• The task
Reproduce the records below exactly as given.

*** Opening Provided records ***

/-- A write through BAR4 (R55): MBOX_REQUEST takes bytes, UB-DIC-5 while the mailbox is busy; the doorbell takes 4 bytes. -/
def State.bar4Write (s : State) (off : Nat) (b : List Byte) : Result :=
  if !s.pcieReached then .next s
  else if off = 0x1000 ∧ b.length = 4 then s.doorbell (leNat b)
  else if 0x800 ≤ off then .next { s with answer := .none }
  else if s.sop.mboxBusy then undefinedCase "UB-DIC-5"
  else .next { s.putBytes mailboxKey off (b.take (0x800 - off)) with answer := .none }

/-- The completion of a read that is rejected or not served (R52, R54). -/
def allOnes (n : Nat) : List Byte := List.replicate n 0xFF

/-- A PCIe access served: a rejected one is recorded and completes all the same (R52). -/
def State.pcieDone (s : State) (r : Served) (index sub : Nat) (good bad : Answer) : Result :=
  if r.code = 0 then answering r.outcome good
  else .next { (nextOr s r.outcome).recordAbort r.code index sub with answer := bad }

/-- BAR0 and BAR2 are open (R54). -/
def State.directOn (s : State) : Bool := s.obj? Obj.pcieDirectEnable == 1

/-- An octet string's bytes stand in order in a slot; other values stand least significant byte first (R51). -/
def slotOrder (index sub : Nat) (b : List Byte) : List Byte :=
  match Dict.find index sub with
  | some f => if f.ty = .octets then b else b.reverse
  | none => b.reverse

/-- A read through BAR0 (R51). -/
def State.bar0Read (s : State) (off n : Nat) : Result :=
  let index := off / 0x800
  let sub := off % 0x800 / 8
  if !s.pcieReached then .next s
  else if !s.directOn then .next { s with answer := .completion (allOnes n) }
  else
    let fits := off % 8 == 0 && (n == 1 || n == 2 || n == 4 || n == 8)
    let r := if fits then s.serveNow .read index sub none else s.rejected (s.misfit .read index sub)
    s.pcieDone r index sub (.completion (padTo n (slotOrder index sub r.data))) (.completion (allOnes n))

/-- A write of a width that BAR0 carries (R51). -/
def slotWidth (index sub n : Nat) : Bool :=
  match Dict.find index sub with
  | some f => decide (f.ty ≠ .domain) && f.size == n && (n == 1 || n == 2 || n == 4 || n == 8)
  | none => false

/-- A write through BAR0 (R51, R52). -/
def State.bar0Write (s : State) (off : Nat) (b : List Byte) : Result :=
  let index := off / 0x800
  let sub := off % 0x800 / 8
  let op : Op := .write (slotOrder index sub b)
  if !s.pcieReached then .next s
  else if !s.directOn then .next { s with answer := .none }
  else
    let r := if 8 < off % 8 + b.length then s.rejected 0x15
      else if off % 8 == 0 && slotWidth index sub b.length then s.serveNow op index sub none
      else s.rejected (s.misfit op index sub)
    s.pcieDone r index sub .none .none

/-- An octet string that a BAR2 window reaches as a region: its size (R51). -/
def windowOctets (index sub : Nat) : Option Nat :=
  match Dict.find index sub with
  | some f => if f.ty = .octets ∧ (f.size = 3 ∨ f.size = 5 ∨ f.size = 6 ∨ f.size = 7 ∨ 8 < f.size) then some f.size else none
  | none => none

/-- The index, sub-index and region byte of a BAR2 offset (R53). A sum of base and offset past 2^64 wraps (DESIGN CHOICE, log
entry 106). -/
def State.window (s : State) (off : Nat) : Nat × Nat × Nat :=
  let w := off / 0x100000 % 4
  let t := s.obj? (Obj.windowObject w)
  (bits t 23 8, bits t 7 0, (s.obj? (Obj.windowBase w) + off % 0x100000) % 2 ^ 64)

/-- A read through a BAR2 window (R53). -/
def State.bar2Read (s : State) (off n : Nat) : Result :=
  let (index, sub, at_) := s.window off
  if !s.pcieReached then .next s
  else if !s.directOn then .next { s with answer := .completion (allOnes n) }
  else
    let r := match windowOctets index sub with
      | some size =>
        if size < at_ + n then s.rejected (let e := s.misfit .read index sub; if e = 0x15 then 0x18 else e)
        else
          let r := s.serveNow .read index sub none
          { r with data := slice r.data at_ n }
      | none => s.serveNow (.domainRead at_ n) index sub none
    s.pcieDone r index sub (.completion r.data) (.completion (allOnes n))

/-- A DOMAIN_WRITE of the object waits in the slow queue. -/
def State.domainWriteWaits (s : State) (index sub : Nat) : Bool :=
  s.sop.slow.any fun x => x.opcode == 5 && x.message.index.toNat == index && x.message.sub.toNat == sub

*** Closing Provided records ***

• Completed task
/-- A write through BAR4 (R55): MBOX_REQUEST takes bytes, UB-DIC-5 while the mailbox is busy; the doorbell takes 4 bytes. -/
def State.bar4Write (s : State) (off : Nat) (b : List Byte) : Result :=
  if !s.pcieReached then .next s
  else if off = 0x1000 ∧ b.length = 4 then s.doorbell (leNat b)
  else if 0x800 ≤ off then .next { s with answer := .none }
  else if s.sop.mboxBusy then undefinedCase "UB-DIC-5"
  else .next { s.putBytes mailboxKey off (b.take (0x800 - off)) with answer := .none }

/-- The completion of a read that is rejected or not served (R52, R54). -/
def allOnes (n : Nat) : List Byte := List.replicate n 0xFF

/-- A PCIe access served: a rejected one is recorded and completes all the same (R52). -/
def State.pcieDone (s : State) (r : Served) (index sub : Nat) (good bad : Answer) : Result :=
  if r.code = 0 then answering r.outcome good
  else .next { (nextOr s r.outcome).recordAbort r.code index sub with answer := bad }

/-- BAR0 and BAR2 are open (R54). -/
def State.directOn (s : State) : Bool := s.obj? Obj.pcieDirectEnable == 1

/-- An octet string's bytes stand in order in a slot; other values stand least significant byte first (R51). -/
def slotOrder (index sub : Nat) (b : List Byte) : List Byte :=
  match Dict.find index sub with
  | some f => if f.ty = .octets then b else b.reverse
  | none => b.reverse

/-- A read through BAR0 (R51). -/
def State.bar0Read (s : State) (off n : Nat) : Result :=
  let index := off / 0x800
  let sub := off % 0x800 / 8
  if !s.pcieReached then .next s
  else if !s.directOn then .next { s with answer := .completion (allOnes n) }
  else
    let fits := off % 8 == 0 && (n == 1 || n == 2 || n == 4 || n == 8)
    let r := if fits then s.serveNow .read index sub none else s.rejected (s.misfit .read index sub)
    s.pcieDone r index sub (.completion (padTo n (slotOrder index sub r.data))) (.completion (allOnes n))

/-- A write of a width that BAR0 carries (R51). -/
def slotWidth (index sub n : Nat) : Bool :=
  match Dict.find index sub with
  | some f => decide (f.ty ≠ .domain) && f.size == n && (n == 1 || n == 2 || n == 4 || n == 8)
  | none => false

/-- A write through BAR0 (R51, R52). -/
def State.bar0Write (s : State) (off : Nat) (b : List Byte) : Result :=
  let index := off / 0x800
  let sub := off % 0x800 / 8
  let op : Op := .write (slotOrder index sub b)
  if !s.pcieReached then .next s
  else if !s.directOn then .next { s with answer := .none }
  else
    let r := if 8 < off % 8 + b.length then s.rejected 0x15
      else if off % 8 == 0 && slotWidth index sub b.length then s.serveNow op index sub none
      else s.rejected (s.misfit op index sub)
    s.pcieDone r index sub .none .none

/-- An octet string that a BAR2 window reaches as a region: its size (R51). -/
def windowOctets (index sub : Nat) : Option Nat :=
  match Dict.find index sub with
  | some f => if f.ty = .octets ∧ (f.size = 3 ∨ f.size = 5 ∨ f.size = 6 ∨ f.size = 7 ∨ 8 < f.size) then some f.size else none
  | none => none

/-- The index, sub-index and region byte of a BAR2 offset (R53). A sum of base and offset past 2^64 wraps (DESIGN CHOICE, log
entry 106). -/
def State.window (s : State) (off : Nat) : Nat × Nat × Nat :=
  let w := off / 0x100000 % 4
  let t := s.obj? (Obj.windowObject w)
  (bits t 23 8, bits t 7 0, (s.obj? (Obj.windowBase w) + off % 0x100000) % 2 ^ 64)

/-- A read through a BAR2 window (R53). -/
def State.bar2Read (s : State) (off n : Nat) : Result :=
  let (index, sub, at_) := s.window off
  if !s.pcieReached then .next s
  else if !s.directOn then .next { s with answer := .completion (allOnes n) }
  else
    let r := match windowOctets index sub with
      | some size =>
        if size < at_ + n then s.rejected (let e := s.misfit .read index sub; if e = 0x15 then 0x18 else e)
        else
          let r := s.serveNow .read index sub none
          { r with data := slice r.data at_ n }
      | none => s.serveNow (.domainRead at_ n) index sub none
    s.pcieDone r index sub (.completion r.data) (.completion (allOnes n))

/-- A DOMAIN_WRITE of the object waits in the slow queue. -/
def State.domainWriteWaits (s : State) (index sub : Nat) : Bool :=
  s.sop.slow.any fun x => x.opcode == 5 && x.message.index.toNat == index && x.message.sub.toNat == sub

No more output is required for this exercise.